Revision numbers incrementing means that bugs have been patched but no other substantial changes to the API have been made.

API URLs

From the root of the API server, first add the version you want to query. For example, api.bmrb.io/v2/ for the release version v2, or api.bmrb.io/current/ to ensure your query goes to the current API version, whatever that is at the time. It is suggested that you use the /current/ version for development and a fixed version for software releases. This will ensure that your deployed applications do not break if a new API version is released.

HTTPS is available, though due to the overhead in establishing a TLS session, slightly slower. It is only recommended if you are uploading private data to the server or calling methods on previously uploaded data.

Results

Certain queries return results on an entry, saveframe, or loop in JSON format. To see how we convert our NMR-STAR entries, saveframes, and loops into JSON format please see the reference here.

Rate limiting

We have a rate limit enforced in order to guarantee a responsive API server. It is unlikely that you will encounter the limit, but if you do you will receive a HTTP 403 error as a response to all requests. Please ensure to check for this error in your applications and wait before sending further queries.

If you are blacklisted simply wait at least 10 seconds before sending ANY queries and you will be removed from the blacklist.

Limits:

  • Up to 50 queries per second per IP.

We reserve the right to increase or decrease these limits in the future without warning.

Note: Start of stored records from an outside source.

/-! ## Words that the manual writes out -/

/-- 02_encoding.md: `SHL v9, v3, 5 | dist=3` and `?!p3 IADD.S32 v10, v4, v7 | dist=2 wait=cf1 set=cf5 look=3`. -/
theorem test_word_shl : decode false 256 [0x140C262C] = .ok (.shlImmCompact { dist := 3, w := 0, d := 9, a := 3, b := 5 }) := by decide +kernel
theorem test_word_iadd : decode false 256 [0x56020049, 0x06A0E081] =
    .ok (.iadd { M 10 4 7 (5 + 3 * 16) with dist := 2, wait := 2, gsel := 3, gneg := 1 }) := by decide +kernel
/-- 03_integer.md: PMAC2 with D = 8, A = 1, B = 2, C = 3. -/
theorem test_word_pmac2 : decode false 256 [0x00460001, 0x00604021] = .ok (.pmac2 (M 8 1 2 3)) := by decide +kernel
/-- 04_floating.md: QCVT v16, v16 with B = 0x14 and SETF 2. -/
theorem test_word_qcvt : decode false 256 [0x008C0001, 0x00428205] = .ok (.qcvt (M 40 16 0x14 2)) := by decide +kernel
/-- 05_special.md: SMAXR v20, v8, s6 with SETF 1. -/
theorem test_word_smaxr : decode false 256 [0x80AE0001, 0x0020C102] = .ok (.smaxr (M 20 8 6 1)) := by decide +kernel
/-- 06_control.md: SLIDE.FILL.B16 v10, v4, s6 with DIST 3 and SETF 2; 16_portable.md: CONVM g1. -/
theorem test_word_slide : decode false 256 [0x40E2000D, 0x8040C081] = .ok (.slide { M 10 4 6 (4 * 256 + 2) with dist := 3 }) := by decide +kernel
theorem test_word_convm : decode false 256 [0x00D00001, 0x00000020] = .ok (.convm (M 0 1 0 0)) := by decide +kernel
/-- 07_work.md: `.region livein=3`; 19_programs_engines.md: `?p2 FRES hs1[v0+0x20], v10.d`. -/
theorem test_word_region : decode false 256 [0x00FA0001, 0x00600000] = .ok (.region (M 0 0 0 3)) := by decide +kernel
theorem test_word_fres : decode false 256 [0x44FE0001, 0x21E40001] = .ok (.fres { M 10 0 0x20 (256 + 15) with gsel := 2 }) := by decide +kernel
/-- 08_memory.md: LD.B32 hs2[v1+8], v5 with SETF 0. -/
theorem test_word_memory : decode false 256 [0xA1140001, 0x40010020] = .ok (.ldB32 (M 5 1 8 (2 * 256))) := by decide +kernel
/-- 09_ordering.md: FENCE.DEV, FENCE.SURV, and BARX with SETF 3. -/
theorem test_word_fence : decode false 256 [0x01440001, 0xA1E00000] = .ok (.fence (M 0 0 0 (5 * 256 + 15))) ∧
    decode false 256 [0x01440001, 0xE1E00000] = .ok (.fence (M 0 0 0 (7 * 256 + 15))) := by decide +kernel
theorem test_word_barx : decode false 256 [0x214C0001, 0x00618041] = .ok (.barx (M 9 2 12 3)) := by decide +kernel
/-- 10_copy_gather.md: GATH with WAIT cf0 to cf3, A = 8, B = 0, SETF 4 and MOD 2. -/
theorem test_word_gath : decode false 256 [0x016001E1, 0x40800100] = .ok (.gath { M 0 8 0 (2 * 256 + 4) with wait := 15 }) := by decide +kernel
/-- 11_matrix.md: MMA with D = 4, A = 0, B = 2, C = 3 and E = 0x300; 19_programs_engines.md: MMA.M with MOD 1. -/
theorem test_word_mma : decode true 256 [0x81EA0C01, 0x00604000] = .ok (.mma (K 0x300 4 0 2 3)) ∧
    decode true 256 [0x81EC0001, 0x20604000] = .ok (.mmaM (K 0 4 0 2 (256 + 3))) := by decide +kernel
/-- 12_scout.md: `SCOUT s8, hs3 | set=cf0` and `TMASK m2, s20 | wait=cf0 set=cf1`. -/
theorem test_word_scout : decode false 256 [0x01800001, 0x60010000] = .ok (.scout (M 0 0 8 (3 * 256))) ∧
    decode false 256 [0x41820021, 0x00228000] = .ok (.tmask { M 2 0 20 1 with wait := 1 }) := by decide +kernel
/-- 13_surrogate.md: SGCALL v12, v8, B = 0x11, SETF 3; 19_programs_engines.md: SGMERGE v4. -/
theorem test_word_sgcall : decode false 256 [0x81920001, 0x00622101] = .ok (.sgcall (M 12 8 0x11 3)) ∧
    decode false 256 [0x01960001, 0x01E00080] = .ok (.sgmerge (M 0 4 0 15)) := by decide +kernel
/-- 14_survivable.md: PWAIT with DIST 4, D = 1, A = 4, B = 5 and SETF 2. -/
theorem test_word_pwait : decode false 256 [0x21A40011, 0x0040A080] = .ok (.pwait { M 1 4 5 2 with dist := 4 }) := by decide +kernel
/-- 15_system.md: TRAP 5, RDSR v20 of register 0x0D with SETF 1, and `?p1 HRET.SKIP`. -/
theorem test_word_trap : decode false 256 [0x01A80001, 0x00A00000] = .ok (.trapOp (M 0 0 0 5)) := by decide +kernel
theorem test_word_rdsr : decode false 256 [0x81AE0001, 0x0021A002] = .ok (.rdsr (M 20 0 0x0D 1)) := by decide +kernel
theorem test_word_hret : decode false 256 [0x03AC0001, 0x21E00000] = .ok (.hretSkip { M 0 0 0 (256 + 15) with gsel := 1 }) := by decide +kernel
/-- 18_programs_vector.md: TLD.T s20, v16, v0. -/
theorem test_word_tldT : decode false 256 [0x016A0001, 0x01E28200] = .ok (.tldT (M 0 16 20 15)) := by decide +kernel
/-- 02_encoding.md R48: the word of zeros is no instruction. -/
theorem test_word_zero : decode false 256 [0, 0, 0] = .bad ⟨2, 0, 5⟩ := by decide +kernel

If you need to perform a lot of queries and the rate limit is a problem for you please contact us at [email protected] to get an exception.

What we ask of you

If using the API in an application you distribute to others, please include the HTTP header 'Application' whose value is the name of your application, a space, and then the version number of your application. This allows us to track API usage more accurately and determine when we can end-of-life old API versions. Some examples:

Python:

import requests
requests.get("http://api.bmrb.io/v2/status", headers={"Application":"My Application"})

Curl:

curl "http://api.bmrb.io/v2/status" -H 'Application: Curl Script'

REST API

All queries return results in JSON format by default, and optionally also in text format, or other formats pertinent to the query. See the documentation for each method to determine which other formats are available.

Databases

The BMRB API has 3 databases. They are:

  • macromolecules - The standard BMRB database. Contains macromolecules.
  • metabolomics - The metabolomics database.
  • chemcomps - The chemical compounds used by the PDB in NMR-STAR format. Note that these entries only have chemical component and entity sections.

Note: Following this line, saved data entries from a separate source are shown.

-- ==== Sys2Proof/WellFormed.lean ====
section
/-! DEFINITION. Which terms of `Instr` are instructions. Every operand type admits exactly the values its encoding
admits, so one check remains: the bare prefix is "not an instruction on its own" (47_system.md R395); its two
bytes are the CB row's (30_encoding.md R125, R126; log 8). -/

namespace Sys2Proof

/-- The term is the bare CB prefix. -/
def Instr.isBarePrefix (i : Instr) : Bool :=
  match i with
  | .prefix_CB _ => true
  | _ => false

/-- The term is an instruction of the core. -/
def WellFormed (i : Instr) : Bool := !i.isBarePrefix

end Sys2Proof
end

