/-! The statements of 20_memory.md: stores through the map, echo RAM and the unusable range, 16-bit accesses, and the
canonical form. -/

namespace Sys2Proof.Proofs

open Sys2Proof.Machine Sys2Proof.Laws

/-! ### One store -/

theorem storedAt_write8 (s : State) (x : Word) (v : Byte) : StoredAt x v s (s.write8 x v) := storedAt_of_mem rfl rfl

/-- Settles O23: the store law, over every state. -/
theorem writeIsReadBackThroughTheMap : Obligations.WriteIsReadBackThroughTheMap := storedAt_write8

/-- Outside the unusable range a stored byte is read at every address of its cell (R72). -/
theorem read8_write8_of_mapAddr_eq {x a : Word} (hc : mapAddr a = mapAddr x) (hu : unusable x.toNat = false) (s : State)
    (v : Byte) : (s.write8 x v).read8 a = v := by
  rw [read8_write8, if_pos ⟨hc, hu⟩]

/-- A store is not seen at an address of another cell. -/
theorem read8_write8_of_mapAddr_ne {x a : Word} (hc : mapAddr a ≠ mapAddr x) (s : State) (v : Byte) :
    (s.write8 x v).read8 a = s.read8 a := by
  rw [read8_write8, if_neg fun h => hc h.1]

/-- A store in the unusable range is discarded (R75). -/
theorem write8_of_unusable {x : Word} (h : unusable x.toNat = true) (s : State) (v : Byte) : s.write8 x v = s := by
  have hm : s.mem.write8 x v = s.mem := if_pos h
  rw [State.write8, hm]

/-- A read in the unusable range gives `UNUSABLE_READ` (R75). -/
theorem read8_of_unusable {x : Word} (h : unusable x.toNat = true) (s : State) : s.read8 x = s.cfg.unusableRead :=
  if_pos h

/-! ### Echo RAM -/

theorem toNat_add_echo_offset {a : Word} (h : a.toNat ≤ 0xDDFF) : (a + 0x2000).toNat = a.toNat + 0x2000 := by
  rw [BitVec.toNat_add]
  simp
  omega

/-- An address of C000–DDFF and its mirror have one cell (R74). -/
theorem mapAddr_add_echo_offset {a : Word} (hlo : 0xC000 ≤ a.toNat) (hhi : a.toNat ≤ 0xDDFF) :
    mapAddr (a + 0x2000) = mapAddr a := by
  apply BitVec.eq_of_toNat_eq
  rw [mapAddr_toNat, mapAddr_toNat, toNat_add_echo_offset hhi]
  split <;> split <;> omega

/-- The cell of an address in DE00–DFFF has no other address: the echo range ends at the mirror of DDFF (R74). -/
theorem mapAddr_ne_of_unmirrored {a b : Word} (hlo : 0xDE00 ≤ a.toNat) (hhi : a.toNat ≤ 0xDFFF) (hne : b ≠ a) :
    mapAddr b ≠ mapAddr a := by
  intro h
  have hnat : b.toNat ≠ a.toNat := fun e => hne (BitVec.eq_of_toNat_eq e)
  have e := congrArg BitVec.toNat h
  rw [mapAddr_toNat, mapAddr_toNat] at e
  split at e <;> split at e <;> omega

/-- A byte written at an address of C000–DDFF or at its mirror is read at both. -/
theorem echo_mirrors (s : State) (a : Word) (v : Byte) (hlo : 0xC000 ≤ a.toNat) (hhi : a.toNat ≤ 0xDDFF) :
    (s.write8 a v).read8 (a + 0x2000) = v ∧ (s.write8 a v).read8 a = v ∧
    (s.write8 (a + 0x2000) v).read8 a = v ∧ (s.write8 (a + 0x2000) v).read8 (a + 0x2000) = v := by
  have hcell := mapAddr_add_echo_offset hlo hhi
  have hu : unusable a.toNat = false := unusable_eq_false.2 (by omega)
  have hu' : unusable (a + 0x2000).toNat = false := unusable_of_mapAddr_eq hcell hu
  exact ⟨read8_write8_of_mapAddr_eq hcell hu s v, read8_write8_of_mapAddr_eq rfl hu s v,
    read8_write8_of_mapAddr_eq hcell.symm hu' s v, read8_write8_of_mapAddr_eq rfl hu' s v⟩

/-- Settles O24: by the cells of the addresses, range by range. -/
theorem echoMirrorsAndTheUnusableRangeIsConstant : Obligations.EchoMirrorsAndTheUnusableRangeIsConstant := by
  refine ⟨echo_mirrors, fun s a b v hlo hhi hne => ?_, fun s a v hlo hhi => ?_, rfl⟩
  · exact read8_write8_of_mapAddr_ne (mapAddr_ne_of_unmirrored hlo hhi hne) s v
  · have hu : unusable a.toNat = true := unusable_eq_true.2 ⟨hlo, hhi⟩
    exact ⟨write8_of_unusable hu s v, read8_of_unusable hu s⟩

/-! ### Words -/

theorem storedTwo_write16 (s : State) (a v : Word) : StoredTwo a (lo v) (a + 1) (hi v) s (s.write16 a v) :=
  storedTwo_of_mem (mapAddr_ne_succ a).symm rfl rfl

/-- What two stores to usable, different cells leave at the two addresses. -/
theorem storedTwo_read8 {s s' : State} {x y : Word} {vx vy : Byte} (h : StoredTwo x vx y vy s s')
    (hne : mapAddr y ≠ mapAddr x) (hx : unusable x.toNat = false) (hy : unusable y.toNat = false) :
    s'.read8 x = vx ∧ s'.read8 y = vy := by
  refine ⟨?_, ?_⟩
  · rw [h x, if_pos ⟨rfl, hx⟩]
  · rw [h y, if_neg fun e => hne e.1, if_pos ⟨rfl, hy⟩]

theorem read16_write16 {a : Word} (h0 : unusable a.toNat = false) (h1 : unusable (a + 1).toNat = false) (s : State)
    (v : Word) : (s.write16 a v).read16 a = v := by
  obtain ⟨hlo, hhi⟩ := storedTwo_read8 (storedTwo_write16 s a v) (mapAddr_ne_succ a) h0 h1
  rw [State.read16, hlo, hhi, w16_hi_lo]

/-- Settles O25: a word store is two byte stores to different cells. -/
theorem wordAccessIsLittleEndian : Obligations.WordAccessIsLittleEndian := fun s a v =>
  ⟨rfl, storedTwo_write16 s a v, fun h0 h1 => read16_write16 h0 h1 s v⟩

/-! ### The canonical form -/

theorem wfFrom_cons {low k : Nat} {v : Byte} {rest : Memory} : Memory.wfFrom low ((k, v) :: rest) = true ↔
    low ≤ k ∧ Memory.reachable k = true ∧ v ≠ Memory.unlisted ∧ Memory.wfFrom (k + 1) rest = true := by
  simp [Memory.wfFrom, and_assoc]

@[simp] theorem get_cons_self (k : Nat) (v : Byte) (rest : Memory) : Memory.get ((k, v) :: rest) k = v := if_pos rfl

theorem get_cons_of_ne {j k : Nat} (h : j ≠ k) (v : Byte) (rest : Memory) :
    Memory.get ((k, v) :: rest) j = rest.get j := if_neg h

/-- A canonical list holds a listed value only at a reachable cell from its lower bound on. -/
theorem le_and_reachable_of_get_ne {m : Memory} {low j : Nat} (h : m.wfFrom low = true)
    (hj : m.get j ≠ Memory.unlisted) : low ≤ j ∧ Memory.reachable j = true := by
  induction m generalizing low with
  | nil => exact absurd rfl hj
  | cons x rest ih =>
    obtain ⟨k, v⟩ := x
    obtain ⟨hk, hr, -, hrest⟩ := wfFrom_cons.1 h
    by_cases e : j = k
    · exact e ▸ ⟨hk, hr⟩
    · rw [get_cons_of_ne e] at hj
      obtain ⟨hle, hrj⟩ := ih hrest hj
      exact ⟨by omega, hrj⟩

/-- The cells below a canonical list's lower bound are unlisted. -/
theorem get_of_lt {m : Memory} {low j : Nat} (h : m.wfFrom low = true) (hj : j < low) : m.get j = Memory.unlisted :=
  of_not_not fun hne => absurd (le_and_reachable_of_get_ne h hne).1 (by omega)

theorem get_of_unreachable {m : Memory} {j : Nat} (h : m.wf = true) (hj : Memory.reachable j = false) :
    m.get j = Memory.unlisted :=
  of_not_not fun hne => absurd (le_and_reachable_of_get_ne h hne).2 (by simp [hj])

/-- Lists that agree in every cell and begin with the same cell agree in their heads and in every cell of their tails. -/
theorem tails_agree {k : Nat} {v v' : Byte} {rest rest' : Memory} (h : rest.wfFrom (k + 1) = true)
    (h' : rest'.wfFrom (k + 1) = true)
    (hget : ∀ j, Memory.get ((k, v) :: rest) j = Memory.get ((k, v') :: rest') j) :
    v = v' ∧ ∀ j, rest.get j = rest'.get j := by
  refine ⟨by simpa using hget k, fun j => ?_⟩
  by_cases e : j = k
  · rw [get_of_lt h (by omega), get_of_lt h' (by omega)]
  · simpa only [get_cons_of_ne e] using hget j

/-- Canonical lists that agree in every cell are equal: each one's first key is listed in the other, so neither comes
before the other. -/
theorem eq_of_get_eq {m m' : Memory} {low : Nat} (h : m.wfFrom low = true) (h' : m'.wfFrom low = true)
    (hget : ∀ j, m.get j = m'.get j) : m = m' := by
  induction m generalizing m' low with
  | nil =>
    cases m' with
    | nil => rfl
    | cons y _ =>
      obtain ⟨-, -, hv, -⟩ := wfFrom_cons.1 h'
      exact absurd (by simpa [Memory.get] using (hget y.1).symm) hv
  | cons x rest ih =>
    obtain ⟨k, v⟩ := x
    obtain ⟨hk, hr, hv, hrest⟩ := wfFrom_cons.1 h
    cases m' with
    | nil => exact absurd (by simpa [Memory.get] using hget k) hv
    | cons y rest' =>
      obtain ⟨k', v'⟩ := y
      obtain ⟨hk', hr', hv', hrest'⟩ := wfFrom_cons.1 h'
      have hle' : k' ≤ k :=
        (le_and_reachable_of_get_ne (wfFrom_cons.2 ⟨le_rfl, hr', hv', hrest'⟩) (by simpa [← hget k] using hv)).1
      have hle : k ≤ k' :=
        (le_and_reachable_of_get_ne (wfFrom_cons.2 ⟨le_rfl, hr, hv, hrest⟩) (by simpa [hget k'] using hv')).1
      obtain rfl := Nat.le_antisymm hle hle'
      obtain ⟨rfl, htail⟩ := tails_agree hrest hrest' hget
      rw [ih hrest hrest' htail]

/-- A reachable cell is read at its own address (R72). -/
theorem mem_read8_of_reachable (m : Memory) (sentinel : Byte) {k : Nat} (h : Memory.reachable k = true) :
    m.read8 sentinel (BitVec.ofNat 16 k) = m.get k := by
  obtain ⟨hlt, hecho, hun⟩ := reachable_eq_true.1 h
  have hk : (BitVec.ofNat 16 k).toNat = k := Nat.mod_eq_of_lt hlt
  have hu : unusable k = false := unusable_eq_false.2 hun
  simp only [Memory.read8, mapAddr_toNat, hk, hu, if_neg hecho, Bool.false_eq_true, if_false]

/-- Settles O26: the reads give every reachable cell, and a canonical list holds nothing in the others. -/
theorem canonicalMemoryIsDeterminedByItsReads : Obligations.CanonicalMemoryIsDeterminedByItsReads := by
  intro m m' sentinel h h' hread
  refine eq_of_get_eq h h' fun k => ?_
  cases hk : Memory.reachable k with
  | true =>
    rw [← mem_read8_of_reachable m sentinel hk, ← mem_read8_of_reachable m' sentinel hk]
    exact hread _
  | false => rw [get_of_unreachable h hk, get_of_unreachable h' hk]

end Sys2Proof.Proofs

/-! The statements of 30_encoding.md: decoding an encoding, encoding what was decoded, the undefined opcodes, the byte
0xCB, and the grids' words. -/

namespace Sys2Proof.Proofs

open Sys2Proof.Machine Sys2Proof.Laws

/-! ### Decoding an encoding -/

/-- The layout of every row of the table (R110, R124). -/
theorem layout (i : Instr) : Layout.Statement i := by
  cases i <;> rfl

theorem lengthOf_le_three (op : Byte) : lengthOf op ≤ 3 := by
  unfold lengthOf
  split_ifs <;> decide

/-- Decoding takes from a list as many bytes as the first one says (R124), and decodes these. -/
theorem decode_append {bytes : List Byte} (h : bytes.length = lengthOf (bytes.headD 0)) (rest : List Byte) :
    decode (bytes ++ rest) = .ok (decodeBytes (bytes.getD 0 0) (bytes.getD 1 0) (bytes.getD 2 0), rest) := by
  match bytes, h with
  | [op], h | [op, b1], h | [op, b1, b2], h =>
    replace h : _ = lengthOf op := h
    simp [decode, ← h]
  | [], h => cases h
  | op :: _ :: _ :: _ :: _, h =>
    have hle := lengthOf_le_three op
    simp only [List.length_cons, List.headD_cons] at h
    omega

/-- Settles O2: an instruction's bytes are as many as its first byte says, and they decode to it. -/
theorem decodeOfEncodeIsTheInstruction : Obligations.DecodeOfEncodeIsTheInstruction := by
  intro i rest hw
  have hdecode : decodeBytes ((encode i).getD 0 0) ((encode i).getD 1 0) ((encode i).getD 2 0) = i :=
    decodeBytes_of_bytes (bytes := fun k => (encode i).getD k 0) hw fun k b hb => by simp [List.getD, hb]
  rw [decode_append (layout i), hdecode]

/-! ### Encoding what was decoded -/

/-- An instruction of the core whose bytes after the first are the first ones of `b1`, `b2`. -/
def TakesOperands (b1 b2 : Byte) (i : Instr) : Prop := WellFormed i = true ∧ (encode i).tail <+: [b1, b2]

theorem TakesOperands.none {b1 b2 : Byte} {i : Instr} (hw : WellFormed i = true) (h : (encode i).tail = []) :
    TakesOperands b1 b2 i := ⟨hw, by simp [h]⟩

theorem TakesOperands.byte {b1 b2 : Byte} {i : Instr} (hw : WellFormed i = true) (h : (encode i).tail = [b1]) :
    TakesOperands b1 b2 i := ⟨hw, by simp [h]⟩

theorem TakesOperands.word {b1 b2 : Byte} {i : Instr} (hw : WellFormed i = true)
    (h : (encode i).tail = [lo (w16 b2 b1), hi (w16 b2 b1)]) : TakesOperands b1 b2 i := ⟨hw, by simp [h]⟩

/-- Block 0 (R119): first the rows that stand alone, with no, one or two operand bytes, then the families, each by its
operand field. -/
theorem takesOperands_decodeBlock0 (op b1 b2 : Byte) : TakesOperands b1 b2 (decodeBlock0 op b1 b2) := by
  unfold decodeBlock0
  repeat' split
  any_goals exact .none rfl rfl
  any_goals exact .byte rfl rfl
  any_goals exact .word rfl rfl
  · cases condOf (ccField op) <;> exact .byte rfl rfl
  · cases operand16 (pField op) <;> exact .none rfl rfl
  · cases operand16 (pField op) <;> exact .word rfl rfl
  · cases indOf (pField op) <;> exact .none rfl rfl
  · cases indOf (pField op) <;> exact .none rfl rfl
  · cases operand16 (pField op) <;> exact .none rfl rfl
  · cases operand16 (pField op) <;> exact .none rfl rfl
  · rcases operand8 (yField op) with ⟨⟨⟩⟩ | _ <;> exact .none rfl rfl
  · rcases operand8 (yField op) with ⟨⟨⟩⟩ | _ <;> exact .none rfl rfl
  · rcases operand8 (yField op) with ⟨⟨⟩⟩ | _ <;> exact .byte rfl rfl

Note that not all databases contain the same tables. In general, a search in a table that a given database doesn't contain will not produce an error; instead it will return that no results were found.

Queries use the macromolecules database by default.

Query types that work on an entry-basis do not need to specify a database as all databases are searched for those query types.

Queries

Status (GET)

/status

Returns the current status of the databases and server. This includes the number of entries in each database, the number of chemical shifts in each database, and the last time each database was updated. The available methods are also returned, as well as the version number of the API.

Link

List entries (GET)

/list_entries[?database=$database]

Returns a list of all entries.

Example: List all entries

Example: List macromolecule entries

Example: List metabolomics entries

Example: List chemcomp entries

Store entry (POST)

/entry/

When you access this URI you must also provide a NMR-STAR entry in text or JSON format as the body of the request. The entry will be parsed and stored in the database. You can then use all of the entry-based queries below on your saved entry. The response to this request will include two keys:

  • entry_id: The unique key assigned to your submission. You can then use this key as the entry_id for the queries below.
  • expiration: The unix time that the entry will be removed from the database. This is set as a week after upload. Uploading the same exact file will reset the expiration to a week from the present time. The expiration date will also be reset to a week from the present time each you make a request to the API that uses the provided entry_id. (For example, fetching the entry with "/entry/entry_id" will reset the expiration.)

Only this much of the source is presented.